*Task details*
Among the lines below, a stretch begins at the one with "turns := [.host" and ends at the one with "theorem run_raceStart (hA". Repeat that stretch exactly, ends included.

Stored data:
==================================================

/-! ### The lost update (R51, R54, K9)

Host 0 is in its read-modify-write when host 1 reads the same register: host 1 merges into the word from before host 0's write, and
writes that back. -/

section race

variable (h : Handle) (tagA tagB valueA valueB first : Half)

/-- Two hosts, each with one WRITE_FIELD, on a device whose register holds `first` when each of them reads it. -/
def raceStart : State :=
  { State.reset with
    hosts := [{ phase := .ready, calls := [.writeField h tagA valueA], returned := [] },
      { phase := .ready, calls := [.writeField h tagB valueB], returned := [] }]
    transport := { Transport.initial with replies := [⟨0, first, 0#8⟩, ⟨0, first, 0#8⟩, ⟨0, 0#16, 0#8⟩, ⟨0, 0#16, 0#8⟩] }
    turns := [.host 0, .host 1, .host 0, .host 1, .host 0, .host 0, .host 1, .host 1] }

/-- The calls of the race: both reads, then both writes, each of the word merged into `first`. -/
def raceLog : List BusEvent :=
  [.read h.readFn h.addr (sub tagA) h.config 0 (some first) none,
    .read h.readFn h.addr (sub tagB) h.config 0 (some first) none,
    .write h.writeFn h.addr (sub tagA) h.config (mergeField tagA first valueA) 0 none,
    .write h.writeFn h.addr (sub tagB) h.config (mergeField tagB first valueB) 0 none]

/-- Both WRITE_FIELDs run to their end and return 0, with these calls. -/
theorem run_raceStart (hA : tagSize tagA < 16) (hB : tagSize tagB < 16) :
    ∃ t, core.run 8 (raceStart h tagA tagB valueA valueB first) = .next t ∧
      t.hosts.map (·.returned) = [[.writeField 0], [.writeField 0]] ∧
      t.transport.log = raceLog h tagA tagB valueA valueB first :=
  ⟨_, run_succ 7 (step_begin_writeField_part (k := 0) rfl rfl rfl rfl hA)
    |>.trans (run_succ 6 (step_begin_writeField_part (k := 1) rfl rfl rfl rfl hB))
    |>.trans (run_succ 5 (step_writeFetch_ok (k := 0) rfl rfl rfl rfl))
    |>.trans (run_succ 4 (step_writeFetch_ok (k := 1) rfl rfl rfl rfl))
    |>.trans (run_succ 3 (step_writeMerge (k := 0) rfl rfl rfl))
    |>.trans (run_succ 2 (step_writeBack (k := 0) rfl rfl rfl))
    |>.trans (run_succ 1 (step_writeMerge (k := 1) rfl rfl rfl))
    |>.trans (run_succ 0 (step_writeBack (k := 1) rfl rfl rfl)), rfl, rfl⟩

/-- Plain storage allows the race: no write comes before either read. -/
theorem plainStorage_raceLog : plainStorage first (raceLog h tagA tagB valueA valueB first) := by
  intro n fn ad c cfg d pt hn
  match n, hn with
  | 0, hn | 1, hn =>
    cases hn
    rfl
  | 2, hn | 3, hn | n + 4, hn => cases hn

/-- Of one register, the second host's merged word is the last written. -/
theorem lastWritten_raceLog (hsub : tagSub tagA = tagSub tagB) :
    lastWritten h.addr (BitVec.ofNat 8 (tagSub tagA)) first (raceLog h tagA tagB valueA valueB first) =
      mergeField tagB first valueB := by
  simp [raceLog, lastWritten, sub_eq_ofNat, hsub]

end race

/-- Settles O51: the race on bits 3:0 and 7:4 of register 0x12, which holds 0xF0F0 at first; both hosts write 0xA. -/
theorem lostUpdateIsAdmitted : Obligations.LostUpdateIsAdmitted := by
  obtain ⟨t, hrun, hreturned, hlog⟩ :=
    run_raceStart ⟨0x09#7, 0, 1, 2⟩ 0x0312#16 0x4312#16 0x000A#16 0x000A#16 0xF0F0#16 (by decide) (by decide)
  refine ⟨_, t, 8, ⟨0x09#7, 0, 1, 2⟩, 0x0312#16, 0x4312#16, 0x000A#16, 0x000A#16, 0xF0F0#16, rfl, rfl, ?validA, ?validB,
    by decide, by decide, hrun, hreturned, ?storage, _, rfl, ?lost, by decide⟩
  case validA | validB =>
    rw [ValidTag]
    decide
  case storage =>
    rw [hlog]
    apply plainStorage_raceLog
  case lost =>
    rw [hlog, lastWritten_raceLog (hsub := by decide)]
    decide

end Sys2Proof.Machine
end

section
/-! PROOFS. The encoding (30_encoding.md): the command word as a sum (R62), the decoder said once by the fields it looks at (R72, R73),
encoding and decoding each from the other up to the don't-care bits (R64, R65), and the assembler (R77). -/

namespace Sys2Proof

open Sys2Proof.Machine Sys2Proof.Safety

/-! ### The decoder, by the fields of the word (R72, R73) -/

@[simp] theorem mnemonic_readOperands (m : Mnemonic) (w : Command) : (readOperands m w).mnemonic = m := by
  cases m <;> rfl

/-- A word is a command exactly when `RSV` is 0 and `OP` is the code of the instruction whose operands it holds. -/
theorem decode_eq_command_iff {w : Command} {i : Instr} : decode w = .command i ↔
    rsvField w = 0#3 ∧ opField w = i.mnemonic.code ∧ readOperands i.mnemonic w = i := by
  rw [decode]
  constructor
  · intro h
    split at h
    · cases h
    split at h
    · cases h
    next hr _ m hm =>
      cases h
      exact ⟨not_not.mp hr, by simp [code_of_mnemonicOfCode hm], by simp⟩
  · rintro ⟨hr, hop, hi⟩
    simp [hr, hop, hi]

/-! ### Decoding the encoded word (R62, R64) -/

/-- The operands of an instruction are read back from its word. -/
theorem readOperands_encode (i : Instr) : readOperands i.mnemonic (encode i) = i := by
  cases i <;> simp [Instr.mnemonic, readOperands, encode, operandSlots, slotByte, BitVec.extractLsb'_setWidth_of_le,
    BitVec.extractLsb'_eq_self]

/-- Settles O9: the word of an instruction has its code and `RSV` 0, and its operands are read back. -/
theorem decodeInvertsEncode : Obligations.DecodeInvertsEncode := by
  intro i
  obtain ⟨hop, hrsv⟩ := Laws.EncodedCode.holds i
  exact decode_eq_command_iff.mpr ⟨hrsv, hop, readOperands_encode i⟩

theorem encode_injective : Function.Injective encode := by
  intro i j h
  have hd := decodeInvertsEncode i
  rw [h, decodeInvertsEncode j] at hd
  cases hd
  rfl

/-! ### The don't-care bits (R64, R65, R77) -/

/-- A command's care mask takes all of `OP` and `RSV`. -/
@[simp] theorem opField_and_careMask (w : Command) (m : Mnemonic) : opField (w &&& careMask m) = opField w := by
  have hmask : (careMask m).extractLsb' 0 5 = BitVec.allOnes 5 := by cases m <;> rfl
  rw [opField, extractLsb'_and_mask, hmask, BitVec.and_allOnes, opField]

@[simp] theorem rsvField_and_careMask (w : Command) (m : Mnemonic) : rsvField (w &&& careMask m) = rsvField w := by
  have hmask : (careMask m).extractLsb' 5 3 = BitVec.allOnes 3 := by cases m <;> rfl
  rw [rsvField, extractLsb'_and_mask, hmask, BitVec.and_allOnes, rsvField]

/-- A whole slot is under the mask as it is; the mask stands as the number that evaluating `careMask` gives. -/
theorem and_ones_half (x : Half) : x &&& 0xFFFF#16 = x := BitVec.and_allOnes

theorem and_ones_byte (x : Byte) : x &&& 0xFF#8 = x := BitVec.and_allOnes

/-- Reading a word's operands and placing them again keeps the slot bits of the care mask and clears the others. -/
theorem operandSlots_readOperands (m : Mnemonic) (w : Command) : operandSlots (readOperands m w) =
    (slot1 (w &&& careMask m), slot2 (w &&& careMask m), slot3 (w &&& careMask m), slot4 (w &&& careMask m)) := by
  simp only [slot1, slot2, slot3, slot4, extractLsb'_and_mask]
  cases m <;> simp [readOperands, operandSlots, careMask, slot1, slot2, slot3, slot4, slotByte, setWidth_extractLsb',
    and_ones_half, and_ones_byte]

/-- Settles O10: the fields of both words agree, `OP` and `RSV` by the decoding, the slots by what was read from them. -/
theorem encodeKeepsTheCareBits : Obligations.EncodeKeepsTheCareBits := by
  intro w i h
  obtain ⟨hrsv, hop, hread⟩ := decode_eq_command_iff.mp h
  have hslots := operandSlots_readOperands i.mnemonic w
  rw [hread] at hslots
  apply command_ext <;> simp [encode, hslots, hrsv, hop]

/-- Settles O11: the other word has the same `OP` and `RSV`, so it is that command too, and by O10 with the same operands. -/
theorem dontCareBitsAreIgnored : Obligations.DontCareBitsAreIgnored := by
  intro w v i hw hcare
  obtain ⟨hrsv, hop, -⟩ := decode_eq_command_iff.mp hw
  have hrsv' : rsvField v = rsvField w := by simpa using congrArg rsvField hcare
  have hop' : opField v = opField w := by simpa using congrArg opField hcare
  have hv : decode v = .command (readOperands i.mnemonic v) :=
    decode_eq_command_iff.mpr ⟨hrsv'.trans hrsv, by simpa using hop'.trans hop, by simp⟩
  have hi : readOperands i.mnemonic v = i := encode_injective <| by
    rw [encodeKeepsTheCareBits v _ hv, encodeKeepsTheCareBits w i hw, mnemonic_readOperands, hcare]
  rw [hi] at hv
  exact ⟨hv, fun s => (runCommand_command hv s).trans (runCommand_command hw s).symm⟩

==================================================

*Answer area*
    turns := [.host 0, .host 1, .host 0, .host 1, .host 0, .host 0, .host 1, .host 1] }

/-- The calls of the race: both reads, then both writes, each of the word merged into `first`. -/
def raceLog : List BusEvent :=
  [.read h.readFn h.addr (sub tagA) h.config 0 (some first) none,
    .read h.readFn h.addr (sub tagB) h.config 0 (some first) none,
    .write h.writeFn h.addr (sub tagA) h.config (mergeField tagA first valueA) 0 none,
    .write h.writeFn h.addr (sub tagB) h.config (mergeField tagB first valueB) 0 none]

/-- Both WRITE_FIELDs run to their end and return 0, with these calls. -/
theorem run_raceStart (hA : tagSize tagA < 16) (hB : tagSize tagB < 16) :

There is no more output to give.